Petty went to one of his first gigs soon after the Sullivan show, which unbeknownst to him or anyone at the time featured two now-legendary musicians who at the time were just getting their feet wet. "It was the Escorts, Gregg and Duane Allman's first band. They were playing in Gainesville. They were already pretty good, but what knocked me out was their hair-it was really long! This was only a few weeks after the Beatles played. Change was happening so fast, you could barely keep up with it."
For young boys like Petty and Easton, fueled by dreams of Beatles stardom, that change could come about only with the purchase of an electric guitar. "I got a Kay guitar," says Petty. "It was cheap but it was nice. The first thing you had to master was looking sharp with it, standing in front of the mirror and acting the rock and roll part. Learning to play was something else altogether. That separated the men from the boys." Petty quickly adds, "I switched to bass for a time, but eventually I moved back to guitar."
Easton spent the next few weeks in a daze. "All I could do was daydream about electric guitars. In school I'd either be staring out the window or drawing pictures of the Beatles' guitars on by book covers. I couldn't decide if I wanted a Rickenbacker or a Gretch, since those are what John and George were playing at first. But all of my time and energy were put into the acquisition of one of the two."

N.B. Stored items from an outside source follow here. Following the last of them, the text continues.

/-! The head of LAQ. -/

def popHead (s : State) (g : Nat) : State := modCtx s g fun c => { c with laq := c.laq.drop 1 }
def modHead (s : State) (g : Nat) (f : Req → Req) : State :=
  modCtx s g fun c =>
    match c.laq with
    | q :: r => { c with laq := f q :: r }
    | [] => c
def dropSdq (s : State) (g : Nat) (q : Req) : State :=
  match q.sdq with
  | some n => modCtx s g fun c => { c with sdq := c.sdq.filter fun e => e.seq != n }
  | none => s
def sdqOf (s : State) (g : Nat) (q : Req) : SdqEntry :=
  (((getCtx s g).sdq.find? fun e => some e.seq == q.sdq).getD { seq := 0, filled := false, val := 0, mask := 0 })

/-- The head has left for good: its SDQ entry is free again. -/
def leaveHead (s : State) (g : Nat) (q : Req) : State := popHead (dropSdq s g q) g

/-- Reserve an LDQ entry (R40), its data due no earlier than `lat` cycles on. -/
def reserveLdq (s : State) (g : Nat) (q : Req) (lat left : Nat) : State :=
  if (aop q.op).pushesLdq && (getCtx s g).phase == .resident then
    modCtx s g fun c =>
      { c with ldq := c.ldq ++
          [{ req := q, raw := [], left := left, due := localTime s (coreOf g) + lat, filled := false, failed := false,
             val := 0, kval := 0, flags := 0 }] }
  else s

/-- Parts of this context's PCMDs that their slice has not accepted block the head (R230). -/
def pumpBlocked (s : State) (g : Nat) : Bool := s.txns.any fun e => e.2.src == .ctx g && e.2.kind == .pcmd && e.2.held

/-- What a full/empty form waits for: full, empty, or nothing. -/
def feNeeds (q : Req) : Option Bool :=
  match aop q.op with
  | .fewait f => some f
  | .lda _ _ => some true
  | .ldv _ _ => some true
  | _ => none

/-- A full/empty form that waits at the head of LAQ for its granules: FEWAIT, .fw, .fwc. -/
def Req.waits (q : Req) : Bool := (feNeeds q).isSome && (feOf q.op != 0 || !(aop q.op).resLoad)

/-- The head may go (R39, R219, R239, R345): nothing holds it, LDQ has room, its data has come. A request of which a part
has left has left, and its other parts follow. -/
def headReady (s : State) (g : Nat) : Option Req :=
  let c := getCtx s g
  match c.laq with
  | [] => none
  | q :: _ =>
    let op := aop q.op
    if ((c.frozen || q.trap) && (q.done == 0 || q.slot || q.waits)) || c.acqWait || pumpBlocked s g then none
    else if op.pushesLdq && !q.slot && q.done == 0 && decide (32 ≤ c.ldq.length) then none
    else if op.takesSdq && !(sdqOf s g q).filled then none
    else some q

/-! Calendar slots (R184). -/

/-- Core k of its cluster; a steward core is core 0 of its own. A frozen core takes no slot (R303). -/
def slotParity (core : Nat) : Nat := if core < 1024 then core % 2 else 0
def slotFree (s : State) (g : Nat) : Bool :=
  !coreFrozen s (coreOf g) && s.clock % 2 == slotParity (coreOf g) && (getCore s (coreOf g)).slotAt != s.clock + 1
def takeSlot (s : State) (g : Nat) : State :=
  modCore s (coreOf g) fun k => { k with slotTurn := g % 4, slotAt := s.clock + 1 }

/-! Times. -/

/-- The part of a sync object's operation. -/
def syncTxn (s : State) (g : Nat) (kind : TxnKind) (q : Req) (entry : VWord) : Txn :=
  let t := Txn.base kind (.ctx g) q (dieOfCore (coreOf g)) (vfOf s g) 0
  match q.h with
  | none => { t with pa := winPlace s g q.addr.toNat, len := 16, entry := entry }
  | some h =>
    { t with pa := hPlace g h q.addr.toNat, len := 16, entry := entry, twin := if hTwin h then hPage h else 0,
             peer := if homeMod s h = moduleNo s then none else some (homeMod s h) }

/-- A release of the context that waits in its core's buffer names a common byte of the object it is to change (R187): `hand` says by
which kind of path. -/
def relFirst (s : State) (g seq : Nat) (hand : Bool) (peer : Option Nat) (l : List Nat) : Bool :=
  (getCore s (coreOf g)).rels.any fun r =>
    r.g == g && decide (r.req.seq < seq) && r.req.h.isSome == hand && (match aop r.req.op with
      | .rel _ _ =>
        let t := syncTxn s g .release r.req 0
        t.peer == peer && l.any fun a => decide (t.pa ≤ a) && decide (a < t.pa + 16)
      | _ => false)

/-- A request may not be performed yet: an earlier one of its agent comes first. -/
def heldBack (s : State) (id : Nat) (t : Txn) : Bool :=
  behind s id t || match t.src with
    | .ctx g => relFirst s g t.req.seq t.req.h.isSome t.peer t.touches
    | _ => false

/-- An earlier request of the agent that reads or writes a common byte is still on its way: its die's cache answers no later one, which
might read an older value (R187, R209). -/
def ownWrite (s : State) (t : Txn) : Bool :=
  (s.txns.any fun e => e.2.agent s == t.agent s && (overlap t e.2 || meet t.reads e.2.writes)) || heldBack s s.ids t

/-- What a load of an agent other than a context finds in its die's remote-data cache (R180) is in `raw` when it goes; a load that
finds everything there goes no further. -/
def Txn.lookup (s : State) (t : Txn) : Txn :=
  match t.kind, t.src with
  | .load, .ctx _ => t
  | .load, _ =>
    if ownWrite s t then t
    else
      let (hits, bad, rest) := rdcSplit s t
      if hits.isEmpty then t
      else if bad then { t with rd := [], peer := none, err := 9 }
      else { t with rd := rest, raw := hits.foldl (fun r x => tset r x.1 x.2) t.raw, peer := if rest.isEmpty then none else t.peer }
  | _, _ => t

/-- What a part on its way means for its die's remote-data cache (R180): a store updates the line; an atomic, a PCMD and a store into a
reduce page invalidate it, as does a store that finds another write to the line on its way, so that no reader meets the two in the
wrong order (R209). A load beside a write to the same lines fills none, nor do the loads that a write finds on their way. -/
def fillRules (s : State) (t : Txn) : State × Txn :=
  if !rdcCan t.die t.peer t.pa then (s, t)
  else
    let keys := t.keys s
    let beside := s.txns.any fun e => e.2.kind != .load && e.2.die == t.die && e.2.onLines s keys
    if t.kind == .load then (s, if beside then { t with lmask := 1 } else t)
    else
      let s1 := noFill s t.die fun u => u.onLines s keys
      (if t.kind == .store && t.red == 0 && !beside then rdcStore s1 t.die t.peer (t.wr.map fun c => { c with pa := t.home s c.pa })
       else rdcDrop s1 fun l => l.die == t.die && keys.contains l.line, t)

/-- Book the next free slot of a cluster's engines (R184): how many cycles from now it comes. -/
def bookSlot (s : State) (clu : Nat) : Nat × State :=
  let at_ := max s.clock (getClu s clu).engAt
  (at_ - s.clock, modClu s clu fun u => { u with engAt := at_ + 1 })

/-- Send a part toward its home, where it is performed within n cycles of its slot, `late` cycles on; a part for a peer waits from then
on to be injected (R412). -/
def sendTxn (s : State) (t : Txn) (n : Nat) (late : Nat := 0) : State × Nat :=
  let (id, s1) := fresh s
  let (s2, t1) := fillRules s1 (t.lookup s)
  let s3 := setTxn s2 id { t1 with sent := 0, left := 0, born := s.clock + late }
  match t1.peer with
  | some _ => ({ s3 with fab := { s3.fab with inject := s3.fab.inject ++ [id] } }, id)
  | none =>
    let (d, s4) := drawIn s3 1 (if t1.kind == .load && t1.rd.isEmpty then 64 else n)
    (after s4 (late + d) (performEvent t1 id), id)

/-! Accesses by b registers. -/

/-- Read bytes of this module; none where one cannot be read. -/
def readItems (s : State) (l : List (Nat × Nat)) : Option (List (Nat × Byte)) :=
  if l.any fun x => badByte s x.1 then none else some (l.map fun x => (x.2, mread s x.1))

/-- A load performed now, its entry due `lat` cycles on. -/
def loadNow (s : State) (g : Nat) (q : Req) (items : List (Nat × Nat)) (lat : Nat) : State :=
  let s1 := reserveLdq s g q lat 1
  match readItems s items with
  | some b => deposit s1 g q.seq b
  | none => depositFail s1 g q.seq

/-- An atomic performed now on n bytes at pa (R252, R253): the old bytes, the flags; none on an error. -/
def atomicNow (s : State) (q : Req) (entry : VWord) (pa : Nat) : Option (State × List Byte × BitVec 5) :=
  let n := (aop q.op).size
  let l := (List.range n).map (pa + ·)
  if l.any (badByte s) then none
  else
    let old := mreadN s pa n
    let (y, fl) := atomicNew (aop q.op) q.fmode (laneOf q.rnd 0) entry (natOfBytes old)
    some (mwriteL s pa (bytesOf (BitVec.ofNat 128 y) n), old, fl)

/-- Number bytes from 0. -/
def indexed (l : List Byte) : List (Nat × Byte) := (List.range l.length).zip l

/-- Finish an atomic of a context: LDQ or, for AMOS, its flags now (R252). The flags of a returning one come with the
entry. -/
def atomicDone (s : State) (g : Nat) (q : Req) (old : List Byte) (fl : BitVec 5) : State :=
  if (aop q.op).pushesLdq then
    modLdq (deposit s g q.seq (indexed old)) g q.seq fun e => { e with flags := fl }
  else engineFlags s g fl

/-- A request without an LDQ entry ends in an error completion (R457); one with an entry fails it (R240). -/
def requestFails (s : State) (g : Nat) (q : Req) (cause len : Nat) (data : Word64) : State :=
  if (aop q.op).pushesLdq then depositFail s g q.seq else reqError s g q cause q.addr.toNat len data

/-! Full/empty forms at a bank of this module (R44, R250). -/

/-- An earlier request of the context to one of the bytes is still on its way (R187). -/
def ownBusy (s : State) (g seq : Nat) (l : List Nat) : Bool :=
  (s.txns.any fun e => e.2.src == .ctx g && e.2.peer.isNone && (e.2.touches.any fun a => l.contains (e.2.home s a))) ||
    relFirst s g seq true none l

/-- Take the granules in ascending order while each is ready and its bank free (R43), and none has an earlier request of the
context on its way through a handle (R187); `.fwc` empties it. The answer counts the granules taken. -/
def feRun (g : Nat) (q : Req) (items : List (Nat × Nat)) : List Nat → State → State × Nat
  | [], s => (s, 0)
  | a :: r, s0 =>
    let n := bankCounts [a]
    if feNeeds q == some (feGet s0 a) && banksFree s0 (clusterOfPa a) n &&
        !(q.h.isSome && ownBusy s0 g q.seq ((List.range 16).map (a + ·))) then
      let s := banksTake s0 (clusterOfPa a) n
      let mine := items.filter fun x => x.1 / 16 == a / 16
      let s1 := match readItems s mine with
        | some b => modLdq s g q.seq fun e => { e with raw := b.foldl (fun t x => tset t x.1 x.2) e.raw }
        | none => modLdq s g q.seq fun e => { e with failed := true }
      let s2 := if feOf q.op == 2 then feSet s1 a false else s1
      let (s3, n) := feRun g q items r s2
      (s3, n + 1)
    else (s0, 0)

/-- The byte places of a head request: its window or its handle's page, a twin resolved now. -/
def headPlace (s : State) (g : Nat) (q : Req) (a : Nat) : Nat :=
  match q.h with
  | none => winPlace s g a
  | some h => let p := hPlace g h a; if hTwin h then twinPa s (vfOf s g) p (hPage h) false else p

/-- The waiting form at the head takes what it can; it leaves once every granule is done. The first of its granules not
yet taken has index `done`. -/
def feStep (s : State) (g : Nat) (q : Req) : State :=
  let items := match aop q.op with
    | .fewait _ => [(headPlace s g q (q.addr.toNat / 16 * 16), 0)]
    | _ => loadItems s g q (headPlace s g q)
  let gr := granules (items.map (·.1))
  let (s1, n) := feRun g q items (gr.drop q.done) s
  if q.done + n < gr.length then modHead s1 g fun q => { q with done := q.done + n }
  else
    let t := Txn.base .load (.ctx g) q (dieOfCore (coreOf g)) (vfOf s g) (gr.headD 0)
    let (lat, s2) := if q.h.isNone then (8, s1) else drawLat s1 t
    popHead (modLdq s2 g q.seq fun e => { e with left := 0, due := localTime s (coreOf g) + lat }) g

/-- The LDQ entry of a waiting form; one that CLOAD has restored with granules taken has its entry already (R361). -/
def feReserve (s : State) (g : Nat) (q : Req) : State := if q.done = 0 then reserveLdq s g q 0 1 else s

/-- Begin a waiting form at the head. -/
def feBegin (s : State) (g : Nat) (q : Req) : State :=
  let s1 := feReserve s g q
  feStep (modHead s1 g fun q => { q with slot := true }) g { q with slot := true }

/-! Releases and acquires. -/

/-- Releases in the core's buffer; page-request records wait beside them (R249). -/
def numRels (s : State) (g : Nat) : Nat :=
  ((getCore s (coreOf g)).rels.filter fun r => aop r.req.op != .preq).length
/-- Enter a release in the core's buffer (R255). -/
def pushRel (s : State) (g : Nat) (q : Req) : State :=
  let (id, s1) := fresh s
  after (modCore s1 (coreOf g) fun k => { k with rels := k.rels ++ [{ id := id, g := g, req := q }] }) 1
    (.releasePerform (coreOf g) id)

/-- An acquire leaves; what is behind it waits (R219). -/
def leaveAcquire (s : State) (g : Nat) (q : Req) : State :=
  let e := sdqOf s g q
  let t := syncTxn s g .acquire q e.val
  let (d, s1) := drawLat s t
  let (s2, _) := sendTxn (leaveHead s1 g q) t d
  modCtx s2 g fun c => { c with acqWait := true }

/-- A release leaves for the release buffer, its number of posts in y. -/
def leaveRelease (s : State) (g : Nat) (q : Req) : State :=
  pushRel (leaveHead s g q) g { q with y := (sdqOf s g q).val.truncate 64 }

/-- The bytes that a request by b register names. -/
def winBytes (s : State) (g : Nat) (q : Req) : List Nat :=
  (elemsOf s (vfOf s g) q.h (aop q.op) q.addr q.step q.lanes q.x).flatMap fun e =>
    (List.range e.2.2).map fun j => winPlace s g (e.2.1 + j)
/-- An earlier release by b register, in the buffer or on its way, changes a byte that the head names (R187). -/
def winRelFirst (s : State) (g : Nat) (q : Req) : Bool :=
  let l := winBytes s g q
  relFirst s g q.seq false none l ||
    s.txns.any fun e => e.2.src == .ctx g && e.2.kind == .release && e.2.req.h.isNone && e.2.touches.any l.contains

The next few months saw an explosion in guitar sales in America. During the late spring and summer of '64 is seemed as if you couldn't pass a garage without hearing the clang and clatter of teenage boys trying to emulate their newfound heroes. "That's what I found so liberating about seeing the Beatles," Petty says. "I was into rock and roll before them, but they were the first band I saw everything was so self-contained. They were so young and in control of what they were doing. They were the first people we could relate to who showed us that your dreams were within your reach."
Both Petty and Easton are among the lucky ones who eventually saw their rock and roll dreams come true. Petty, of course, went everybody one better by actually performing alongside George Harrison in the Eighties supergroup the Traveling Wilburys (which also included Bob Dylan, Sixties pop crooner Roy Orbison and Electric Light Orchestra leader Jeff Lynn). "That's one of those 'pinch me' moments in life," Petty says, and laughs, "getting to know George and actually being in a band with him. I'd try not to think about it, but there would be times when we'd be in the room playing together, and out of nowhere it would pop into my head: Oh my God, I'm playing with one of the Beatles! That's usually when I'd hit a wrong chord.

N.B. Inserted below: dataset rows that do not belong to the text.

/-- A part that has executed reaches its requester; `bad` is the offset of its first failing element. -/
def partDone (s : State) (t : Txn) (fl : BitVec 5) (cause bad : Nat) : State :=
  match t.src with
  | .ctx g =>
    let s1 := rdcInval s t.die t.peer ((List.range (max 1 t.len)).map (t.pa + ·))
    if t.kind == .store && t.red == 0 then queued
    else if t.kind == .pcmd then
      let s2 := pcmdFlags s1 g t.req.seq (fl ||| t.flags)
      let fva := match t.req.h with
        | some h => vaOf h (t.pa + bad)
        | none => t.pa + bad
      if cause == 0 then s2 else pcmdFault s2 g t.req cause fva (t.req.addr.toNat + t.req.x.toNat - fva) t.entry
    else if cause == 0 then engineFlags s1 g fl
    else requestFails (engineFlags s1 g fl) g t.req cause (reqLen s g t.req) t.dataWord
  | .peer m tag =>
    if t.kind == .pcmd then
      if cause == 0 then respond s (t.asked s m tag) 0x10 0 (BitVec.ofNat 64 fl.toNat) 0 0
      else respondError s (t.asked s m tag) 3
    else queued
  | _ => queued
where
  /-- A store that waited in the bank's queue. -/
  queued : State :=
    match getTxn s t.orig with
    | some u => if cause == 0 then written (if t.red == 0 then storeDone s u else s) t.orig u [] fl else partFails s t.orig u cause
    | none => s

/-- PUMP_PART_EXECUTE (R230, R232, R235): the bank executes its oldest part; the holding area's next part for the bank
follows into the queue. -/
def execPumpPartExecute (bank : Nat) (s : State) : Res :=
  match bankQ s bank with
  | [] => .next s
  | p :: r =>
    let (s1, fl, cause) := partApply s p.txn
    let hk := holdKey (bank / 16)
    let hold := bankQ s1 hk
    let s2 := match hold.find? fun x => bankOf s x.txn.pa == bank with
      | some x =>
        setBankQ (setBankQ s1 bank (r ++ [x])) hk (hold.eraseP fun y => bankOf s y.txn.pa == bank)
      | none => setBankQ s1 bank r
    .next (partDone s2 p.txn fl cause (partFailedAt s p.txn))

end Sys2Proof.Machine
end

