/-! Counters. -/

/-- Resolve a counter: tier 0, 1 or 2, writable, aligned (R271, R312): its page and address, or the record's cause. One in a twin page
fails as an engine's write with SH = 0 does (DEDUCED, log 134). -/
def counterAt (s : State) (w : Who) (whole : Bool) (va : Nat) : Except Nat (HWord × Nat) :=
  match engResolve s w { write := true, sh := false, n := 8 } none whole va with
  | .error c => .error (if c = 6 || (c = 5 && 3 ≤ hTier (engHandle s w whole va)) then 7 else c)
  | .ok h => if 3 ≤ hTier h then .error 7 else .ok (h, engPa s w h whole false va)

/-- The releasing add of n to a counter (R271). -/
def postTxn (s : State) (k : Nat) (c : CCmd) (h : HWord) (pa n : Nat) : Txn :=
  { cmdTxn s k c .atomic with pa := pa, len := 8, add := n, peer := peerOf s h, full := false,
                              twin := if hTwin h then hPage h else 0, cp := hf h 13 2 }

/-- What is posted: 1, or the bytes (R271). -/
def CCmd.postUnit (c : CCmd) : Nat :=
  if c.kind < 3 then (if pfld c.pkt 0 16 1 = 1 then (tileOf c.pkt).bytes else 1) else if pfld c.pkt 1 2 1 = 1 then c.n else 1
def CCmd.counter (c : CCmd) : Nat := if c.kind < 3 then (if c.kind = 2 then 0 else pfld c.pkt 3 0 57) else pfld c.pkt 1 3 54 * 8

/-- The first bytes that a copy writes of each 64 KiB unit of its destination. -/
def dstUnits (c : CCmd) : List Nat :=
  let t := tileOf c.pkt
  ((List.range t.elems).foldl (fun (m : Tab Nat) e =>
    match (t.byteAt c.srcVa c.dstVa (e * t.esz)).2 with
    | some a => if (tfind m (a / 2 ^ 16)).isSome then m else tset m (a / 2 ^ 16) a
    | none => m) []).map (·.2)

/-- A page that a copy writes lies on a peer, its counter elsewhere (R414). -/
def copyAway (s : State) (c : CCmd) (h : HWord) : Bool :=
  c.kind == 1 && (dstUnits c).any fun a =>
    match engResolve s c.who { write := true, sh := pfld c.pkt 0 14 1 == 1, n := 1 } c.dst false a with
    | .ok d => (peerOf s d).isSome && peerOf s d != peerOf s h
    | .error _ => false

/-- A command with nothing more to send and nothing out: fault, post, end. -/
def finishCmd (s : State) (k : Nat) (c : CCmd) : State :=
  match c.fault with
  | some f => failCmd s k c f
  | none =>
    if c.posted || c.counter = 0 then endCmd s k c
    else
      match counterAt s c.who false c.counter with
      | .error cause => failCmd s k c (cause, c.next, c.counter)
      | .ok (h, pa) =>
        if copyAway s c h then failCmd s k c (7, c.next, c.counter)
        else sendChan (modCmd s k c.id fun c => { c with posted := true }) k c.id (postTxn s k c h pa c.postUnit)

end Sys2Proof.Machine
end

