-- ==== Sys2Proof/Machine/Multicast.lean ====
section
/-!
DEFINITION. Multicasts (R315, R316, R410): the members of a group, a put to one member, the ordered multicast at its root,
and its copies at a member in the order of their sequence numbers.
-/
namespace Sys2Proof.Machine

/-- The number of members, and member j's module (R315). -/
def mcgMembers (s : State) (v i : Nat) : Nat := if rbit s (mcg v i) 0 then rfld s (mcg v i) 16 16 else 0
def mcgMember (s : State) (v i j : Nat) : Option Nat :=
  (hwRead s (rfld s (mcg v i + 8) 1 49 * 2 + 2 * j) 2).map (· % 2 ^ 14)
def mcgRoot (s : State) (v i : Nat) : Nat := rfld s (mcg v i) 1 14

/-- The key of a group's sequence. -/
def omKey (v i : Nat) : Nat := 16 * v + i

/-- A put of bytes at pa on one member, with its post. `red` and `twin` are the page's. -/
def putTxn (src : Agent) (die vf pa : Nat) (bytes : List Byte) (cnt add : Nat) (d : TDst) (peer : Option Nat) : Txn :=
  { Txn.base .store src Req.blank die vf pa with
    peer := peer, len := bytes.length, eng := true, full := true, cnt := cnt, add := add, twin := d.twin, red := d.red,
    rland := d.rland,
    wr := (indexed bytes).map fun x => { pa := pa + x.1, val := x.2, msk := 0xFF } }

/-- A copy of an ordered multicast at a member: performed once every copy before it has been (R410). -/
def omPerform (s : State) (t : Txn) : State := (sendTxn s t 1).1

/-- What a page's attributes are where a copy of a multicast lands, as its sender's translation gave them: OPA holds RED,
RLAND, the twin's page size and SH. -/
def mcPack (red : Nat) (rland : Bool) (twin : Nat) (sh : Bool) : Word64 :=
  BitVec.ofNat 64 (red + (if rland then 4 else 0) + (if sh then 8 else 0) + twin * 16)

/-- ROOT assigns the next number and sends a copy to each member; the whole ends with the last answer (R410). The whole
is transaction `id`, of kind `fe`. -/
def omRoot (s : State) (id : Nat) (t : Txn) : State :=
  let v := t.vf
  let i := t.scope
  let n := mcgMembers s v i
  if n = 0 then partFails s id t 0x0B
  else
    let sq := tget 0 s.fab.omSeq (omKey v i)
    let s1 := { s with fab := { s.fab with omSeq := tset s.fab.omSeq (omKey v i) ((sq + 1) % 2 ^ 32) } }
    let s2 := setTxn s1 id { t with left := n, kind := .fe, peer := none, err := 0, out := false }
    (List.range n).foldl (fun s j =>
      match mcgMember s v i j with
      | none => after (memberDone s id 9 0) 0 (.storePerform id)
      | some m =>
        let c := { t with kind := .store, src := .part id, fe := 12, scope := i, orig := sq, left := 0, err := 0,
                          peer := if m = moduleNo s then none else some m, out := false, held := false }
        (sendTxn s c 1).1) s2

end Sys2Proof.Machine
end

As much as Harrison tried to downplay his Beatles part, Petty believes he always knew the effect he had on people. "When you think about the Sixties you can't not think of the Beatles. George knew he was part of history, and he was pretty cool about it, as cool as a person could be, I imagine. I would ask him questions about what it was like: Shea Stadium, the Maharishi [the guru whom the Beatles briefly followed in 1968], Sgt. Pepper's-how could I not? The thing that surprised me, when I asked him about playing The Ed Sullivan Show was how nervous he said they all were. 'Seventy-three million people,' he said. 'That's a pretty big gig.'"
When asked if a phenomenon like Beatlemania could ever happen again, Petty, Easton and Morrow answer an unequivocal no. "To get four musicians with that much unique songwriting talent and personality," says Easton, "that's on the same level as all the planets lining up. How often does that happen?"
"I think it was as much us as it was them," says Petty. "I know I might sound jaded, but we were so innocent then. We're bombarded by so much now. I don't think anything could ever grab us in quite the same way."
He thinks for a moment before adding: "Plus, they were really, really great."